● **Task prompt**
From the listing below, reproduce word for word the part that opens with the line containing "def State.storeWords : Word" and closes with the line containing "It writes the"; reproduce nothing else.

Start of Entries provided

-- ==== Sys2Proof/Machine/Load.lean ====
section
/-! DEFINITION. The load instructions: LD, LDI, LDR, LEA (41_load.md R120 to R123). Every read goes
through the address decoder; a read that faults writes neither DR nor cond (R183). -/

namespace Sys2Proof.Machine

/-- LD (R120). -/
def execLd (dr : Reg) (off : BitVec 9) (s : State) : Result :=
  .next (withRead (pcRel off s) s fun v t => t.setWithCond dr v)

/-- LDI (R121): the pointer is read first, then the data; a key the first read consumed stays
consumed when the second faults. -/
def execLdi (dr : Reg) (off : BitVec 9) (s : State) : Result :=
  .next (withRead (pcRel off s) s fun p t => withRead p t fun v u => u.setWithCond dr v)

/-- LDR (R122): the address is computed from the old BaseR (R24). -/
def execLdr (dr base : Reg) (off : BitVec 6) (s : State) : Result :=
  .next (withRead (baseOff base off s) s fun v t => t.setWithCond dr v)

/-- LEA (R123): the address itself; it reads no memory and sets cond. -/
def execLea (dr : Reg) (off : BitVec 9) (s : State) : Result :=
  .next (s.setWithCond dr (pcRel off s))

end Sys2Proof.Machine
end

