-- ==== Sys2Proof/Machine/Loader.lean ====
section
/-! DEFINITION. Loading the program image, and a launch (70_reset_and_hazards.md R210 to R214). -/

namespace Sys2Proof.Machine

/-- Big-endian words of a byte stream (R211), `none` where a last byte has no partner (R213). -/
def imageWords : List Byte → Option (List Word)
  | [] => some []
  | [_] => none
  | hi :: lo :: rest => (imageWords rest).map fun ws => (hi ++ lo) :: ws

/-- The words stored one after the other from `a` (R211). -/
def State.storeWords : Word → List Word → State → State
  | _, [], s => s
  | a, w :: ws, s => State.storeWords (a + 1#16) ws (s.setWord a w)

/-- The loader (R211 to R213), on the bytes of the image, `none` for an unreadable file. It writes the
backing array and nothing else; an image it refuses raises Fatal(LoadError), so that no
cycle ever runs. That no word of a refused image is stored is the model's choice (log entry 20, DESIGN
CHOICE, safe). Once the run has started the host cannot write memory (R192), so that a
state which is not LOADED stays as it is (log entry 20). -/
def State.load (image : Option (List Byte)) (s : State) : State :=
  if s.run ≠ .loaded then s
  else
    match image.bind imageWords with
    | some (origin :: payload) =>
      if origin.toNat + payload.length ≤ 65536 then s.storeWords origin payload
      else s.raise .loadError
    | _ => s.raise .loadError

/-- A launch (R210, R211): the reset state with the host's keyboard channel, loaded. The first `step`
then starts the run (R214). -/
def State.launch (image : Option (List Byte)) (keys : List Byte) (arrivals : Schedule) : State :=
  State.load image { State.reset with keys := keys, arrivals := arrivals }

end Sys2Proof.Machine
end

End of Entries provided

● **Final answer**
def State.storeWords : Word → List Word → State → State
  | _, [], s => s
  | a, w :: ws, s => State.storeWords (a + 1#16) ws (s.setWord a w)

/-- The loader (R211 to R213), on the bytes of the image, `none` for an unreadable file. It writes the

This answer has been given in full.